Start of Extracted data

-- ==== Sys2Proof/Machine/Notice.lean ====
section
/-! DEFINITION. The Notice blender of each output (R244, R245, R453 to R455). -/

namespace Sys2Proof.Machine

/-- `n` bytes of the notice store, with their poison. -/
def rdNotice (n pa : Nat) (c : Chip) : (Nat × Bool) × Chip :=
  let c := c.eccRange .notice n pa
  ((c.le pa n, c.anyPoison .notice pa n), c)

/-- The base of the notice-store half that output `o` shows. -/
def Chip.noticeHalf (c : Chip) (o : Nat) : Nat := 0x1D20000000 + 0x20000 * c.f (FU_NOTICE_CTL_SHOWN o)

/-- A region of the region list, with its number (R404). -/
structure NoticeRegion where
  idx : Nat
  x0 : Nat
  y0 : Nat
  x1 : Nat
  y1 : Nat
  pix : Nat
  ctab : Nat
  crc : Nat
  deriving DecidableEq, Repr

/-- Region `r` of output `o`, where it is in use, and whether a word of it was unreadable. -/
def readRegion (o r : Nat) (c : Chip) : (Option NoticeRegion × Bool) × Chip :=
  let a := c.noticeHalf o + 0x100 * o + 0x20 * r
  let ((w0, p0), c) := rdNotice 4 a c
  let ((w1, p1), c) := rdNotice 4 (a + 4) c
  let ((w2, p2), c) := rdNotice 4 (a + 8) c
  let ((w3, p3), c) := rdNotice 4 (a + 12) c
  let ((w4, p4), c) := rdNotice 4 (a + 16) c
  let g : NoticeRegion := ⟨r, nbits w0 13 0, nbits w0 29 16, nbits w1 13 0, nbits w1 29 16, nbits w2 16 0, nbits w3 16 0, w4⟩
  ((if nbits w0 31 31 = 1 then some g else none, p0 || p1 || p2 || p3 || p4), c)

/-- The regions of output `o`, with a fault met while reading them. -/
def readRegions (o : Nat) (c : Chip) : (List NoticeRegion × Bool) × Chip :=
  (List.range 8).foldl (fun (a : (List NoticeRegion × Bool) × Chip) r =>
    let ((g, p), c) := readRegion o r a.2
    ((a.1.1 ++ g.toList, a.1.2 || p), c)) (([], false), c)

/-- A region holds position (x, y). -/
def NoticeRegion.has (g : NoticeRegion) (x y : Nat) : Bool := within g.x0 g.x1 x && within g.y0 g.y1 y

/-- One channel under the overlay (R244). -/
def overlay1 (n na v : Nat) : Nat := (n * na + v * (255 - na) + 127) / 255

/-- A rectangle in the layout of COMP_NOTICE holds position (x, y). -/
def rectHas (a b : Word) (x y : Nat) : Bool :=
  a.bit 31 && within (a.bits 13 0) (b.bits 13 0) x && within (a.bits 29 16) (b.bits 29 16) y

/-- The fault pattern covers position (x, y) of output `o`, whose regions are `gs` (R404, R454): the rectangle under FAULT, and each
region that a fault affects. -/
def Chip.faultAt (c : Chip) (o : Nat) (gs : List NoticeRegion) (x y : Nat) : Bool :=
  if c.fu.vdd && c.fu.ready then
    let hit := if sget off c.fu.noticeBad o then sget z0 c.fu.noticeHit o else 0
    ((c.fb (FU_NOTICE_CTL_FAULT o) || hit.testBit 8) && rectHas (c.reg (FU_NOTICE_RECT_A o)) (c.reg (FU_NOTICE_RECT_B o)) x y)
      || gs.any fun g => hit.testBit g.idx && g.has x y
  else rectHas (c.reg (COMP_NOTICE_A o)) (c.reg (COMP_NOTICE_B o)) x y

/-- The overlay over a pixel of 30 bits at position (x, y), and whether a notice-store read failed. -/
def overlayPx (o : Nat) (gs : List NoticeRegion) (x y v : Nat) (c : Chip) : (Nat × Bool) × Chip :=
  if c.faultAt o gs x y then ((0, false), c)
  else if !(c.fu.vdd && c.fu.ready) then ((v, false), c)
  else match gs.find? fun g => g.has x y with
    | none => ((v, false), c)
    | some g =>
      let n := (y - g.y0) * (g.x1 - g.x0) + (x - g.x0)
      let base := c.noticeHalf o
      let ((b, p), c) := rdNotice 1 (base + (g.pix + n / 2) % 0x20000) c
      let i := b / 2 ^ (n % 2 * 4) % 16
      let ((e, q), c) := rdNotice 8 (base + (g.ctab + 8 * i) % 0x20000) c
      if p || q then ((v, true), c)
      else
        let a := nbits e 37 30
        let ch (m l : Nat) := overlay1 (nbits e m l) a (nbits v m l)
        ((ch 9 0 + ch 19 10 * 2 ^ 10 + ch 29 20 * 2 ^ 20, false), c)

/-- A notice-store read of output `o` was uncorrectable or late (R454): it affects the regions of `hit`. -/
def noticeLate (o hit : Nat) (c : Chip) : Chip := noticeFault o hit (c.flag (FU_NOTICE_CTL_LATE o))

/-- The pixel bytes of a region. -/
def Chip.regionBytes (c : Chip) (o : Nat) (g : NoticeRegion) : List Byte :=
  c.bytes (c.noticeHalf o + g.pix) (((g.x1 - g.x0) * (g.y1 - g.y0) + 1) / 2)

/-- The CRC check at the end of a frame (R453, R454), with the injection of POBOX_XINJ. -/
def noticeCheck (o : Nat) (c : Chip) : Chip :=
  if !(c.fu.vdd && c.fu.ready) then c
  else
    let ((gs, p), c) := readRegions o c
    let inj := (c.f POBOX_XINJ_NOTICE_INJ).testBit o
    let c := if inj then c.setRegBit POBOX_XINJ o false else c
    let hit := (gs.filter fun g => inj || (crc32 (c.regionBytes o g)).toNat != g.crc).foldl (fun m g => m ||| 2 ^ g.idx) 0
    let c := if p then noticeLate o 256 c else c
    if inj || hit != 0 then noticeFault o hit (c.flag (FU_NOTICE_CTL_MISMATCH o))
    else if p then c
    else if sget z0 c.fu.noticeOk o = 1 && (c.shown o || !c.fu.noticeLost.contains o) then c.modFu fun u => { u with noticeOk := sset z0 u.noticeOk o 2 }
    else c

/-- A frame start of output `o` (R453 to R455): the half in use, the rectangle that the main side sees, FRAME_EV, and the
end of a fault episode after a whole frame without a fault on every output that shows regions. -/
def noticeFrame (o : Nat) (c : Chip) : Chip :=
  if !(c.fu.vdd && c.fu.ready) then c
  else
    let c := c.setF (FU_NOTICE_CTL_SHOWN o) (c.f (FU_NOTICE_CTL_HALF o))
    let c := c.flag (FU_NOTICE_CTL_FRAME_EV o)
    let c := (c.setReg (COMP_NOTICE_A o) (c.reg (FU_NOTICE_RECT_A o))).setReg (COMP_NOTICE_B o) (c.reg (FU_NOTICE_RECT_B o))
    if c.fu.noticeBad == [] then c
    else
      let c := if sget z0 c.fu.noticeOk o = 0 then c.modFu fun u => { u with noticeOk := sset z0 u.noticeOk o 1 } else c
      if (List.range 4).all fun p => !c.usesNotice p || sget z0 c.fu.noticeOk p == 2 then
        fuDo (fun c => c.modFu fun u => { u with noticeBad := [], noticeHit := [], noticeOk := [], noticeLost := [] }) c
      else c

end Sys2Proof.Machine
end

End of Extracted data

• **Work required**
Copy every record exactly, with nothing added or dropped.

• **Exercise result**
-- ==== Sys2Proof/Machine/Notice.lean ====
section
/-! DEFINITION. The Notice blender of each output (R244, R245, R453 to R455). -/

namespace Sys2Proof.Machine

/-- `n` bytes of the notice store, with their poison. -/
def rdNotice (n pa : Nat) (c : Chip) : (Nat × Bool) × Chip :=
  let c := c.eccRange .notice n pa
  ((c.le pa n, c.anyPoison .notice pa n), c)

/-- The base of the notice-store half that output `o` shows. -/
def Chip.noticeHalf (c : Chip) (o : Nat) : Nat := 0x1D20000000 + 0x20000 * c.f (FU_NOTICE_CTL_SHOWN o)

/-- A region of the region list, with its number (R404). -/
structure NoticeRegion where
  idx : Nat
  x0 : Nat
  y0 : Nat
  x1 : Nat
  y1 : Nat
  pix : Nat
  ctab : Nat
  crc : Nat
  deriving DecidableEq, Repr

/-- Region `r` of output `o`, where it is in use, and whether a word of it was unreadable. -/
def readRegion (o r : Nat) (c : Chip) : (Option NoticeRegion × Bool) × Chip :=
  let a := c.noticeHalf o + 0x100 * o + 0x20 * r
  let ((w0, p0), c) := rdNotice 4 a c
  let ((w1, p1), c) := rdNotice 4 (a + 4) c
  let ((w2, p2), c) := rdNotice 4 (a + 8) c
  let ((w3, p3), c) := rdNotice 4 (a + 12) c
  let ((w4, p4), c) := rdNotice 4 (a + 16) c
  let g : NoticeRegion := ⟨r, nbits w0 13 0, nbits w0 29 16, nbits w1 13 0, nbits w1 29 16, nbits w2 16 0, nbits w3 16 0, w4⟩
  ((if nbits w0 31 31 = 1 then some g else none, p0 || p1 || p2 || p3 || p4), c)

/-- The regions of output `o`, with a fault met while reading them. -/
def readRegions (o : Nat) (c : Chip) : (List NoticeRegion × Bool) × Chip :=
  (List.range 8).foldl (fun (a : (List NoticeRegion × Bool) × Chip) r =>
    let ((g, p), c) := readRegion o r a.2
    ((a.1.1 ++ g.toList, a.1.2 || p), c)) (([], false), c)

/-- A region holds position (x, y). -/
def NoticeRegion.has (g : NoticeRegion) (x y : Nat) : Bool := within g.x0 g.x1 x && within g.y0 g.y1 y

/-- One channel under the overlay (R244). -/
def overlay1 (n na v : Nat) : Nat := (n * na + v * (255 - na) + 127) / 255

/-- A rectangle in the layout of COMP_NOTICE holds position (x, y). -/
def rectHas (a b : Word) (x y : Nat) : Bool :=
  a.bit 31 && within (a.bits 13 0) (b.bits 13 0) x && within (a.bits 29 16) (b.bits 29 16) y

/-- The fault pattern covers position (x, y) of output `o`, whose regions are `gs` (R404, R454): the rectangle under FAULT, and each
region that a fault affects. -/
def Chip.faultAt (c : Chip) (o : Nat) (gs : List NoticeRegion) (x y : Nat) : Bool :=
  if c.fu.vdd && c.fu.ready then
    let hit := if sget off c.fu.noticeBad o then sget z0 c.fu.noticeHit o else 0
    ((c.fb (FU_NOTICE_CTL_FAULT o) || hit.testBit 8) && rectHas (c.reg (FU_NOTICE_RECT_A o)) (c.reg (FU_NOTICE_RECT_B o)) x y)
      || gs.any fun g => hit.testBit g.idx && g.has x y
  else rectHas (c.reg (COMP_NOTICE_A o)) (c.reg (COMP_NOTICE_B o)) x y

/-- The overlay over a pixel of 30 bits at position (x, y), and whether a notice-store read failed. -/
def overlayPx (o : Nat) (gs : List NoticeRegion) (x y v : Nat) (c : Chip) : (Nat × Bool) × Chip :=
  if c.faultAt o gs x y then ((0, false), c)
  else if !(c.fu.vdd && c.fu.ready) then ((v, false), c)
  else match gs.find? fun g => g.has x y with
    | none => ((v, false), c)
    | some g =>
      let n := (y - g.y0) * (g.x1 - g.x0) + (x - g.x0)
      let base := c.noticeHalf o
      let ((b, p), c) := rdNotice 1 (base + (g.pix + n / 2) % 0x20000) c
      let i := b / 2 ^ (n % 2 * 4) % 16
      let ((e, q), c) := rdNotice 8 (base + (g.ctab + 8 * i) % 0x20000) c
      if p || q then ((v, true), c)
      else
        let a := nbits e 37 30
        let ch (m l : Nat) := overlay1 (nbits e m l) a (nbits v m l)
        ((ch 9 0 + ch 19 10 * 2 ^ 10 + ch 29 20 * 2 ^ 20, false), c)

/-- A notice-store read of output `o` was uncorrectable or late (R454): it affects the regions of `hit`. -/
def noticeLate (o hit : Nat) (c : Chip) : Chip := noticeFault o hit (c.flag (FU_NOTICE_CTL_LATE o))

/-- The pixel bytes of a region. -/
def Chip.regionBytes (c : Chip) (o : Nat) (g : NoticeRegion) : List Byte :=
  c.bytes (c.noticeHalf o + g.pix) (((g.x1 - g.x0) * (g.y1 - g.y0) + 1) / 2)

/-- The CRC check at the end of a frame (R453, R454), with the injection of POBOX_XINJ. -/
def noticeCheck (o : Nat) (c : Chip) : Chip :=
  if !(c.fu.vdd && c.fu.ready) then c
  else
    let ((gs, p), c) := readRegions o c
    let inj := (c.f POBOX_XINJ_NOTICE_INJ).testBit o
    let c := if inj then c.setRegBit POBOX_XINJ o false else c
    let hit := (gs.filter fun g => inj || (crc32 (c.regionBytes o g)).toNat != g.crc).foldl (fun m g => m ||| 2 ^ g.idx) 0
    let c := if p then noticeLate o 256 c else c
    if inj || hit != 0 then noticeFault o hit (c.flag (FU_NOTICE_CTL_MISMATCH o))
    else if p then c
    else if sget z0 c.fu.noticeOk o = 1 && (c.shown o || !c.fu.noticeLost.contains o) then c.modFu fun u => { u with noticeOk := sset z0 u.noticeOk o 2 }
    else c

/-- A frame start of output `o` (R453 to R455): the half in use, the rectangle that the main side sees, FRAME_EV, and the
end of a fault episode after a whole frame without a fault on every output that shows regions. -/
def noticeFrame (o : Nat) (c : Chip) : Chip :=
  if !(c.fu.vdd && c.fu.ready) then c
  else
    let c := c.setF (FU_NOTICE_CTL_SHOWN o) (c.f (FU_NOTICE_CTL_HALF o))
    let c := c.flag (FU_NOTICE_CTL_FRAME_EV o)
    let c := (c.setReg (COMP_NOTICE_A o) (c.reg (FU_NOTICE_RECT_A o))).setReg (COMP_NOTICE_B o) (c.reg (FU_NOTICE_RECT_B o))
    if c.fu.noticeBad == [] then c
    else
      let c := if sget z0 c.fu.noticeOk o = 0 then c.modFu fun u => { u with noticeOk := sset z0 u.noticeOk o 1 } else c
      if (List.range 4).all fun p => !c.usesNotice p || sget z0 c.fu.noticeOk p == 2 then
        fuDo (fun c => c.modFu fun u => { u with noticeBad := [], noticeHit := [], noticeOk := [], noticeLost := [] }) c
      else c

end Sys2Proof.Machine
end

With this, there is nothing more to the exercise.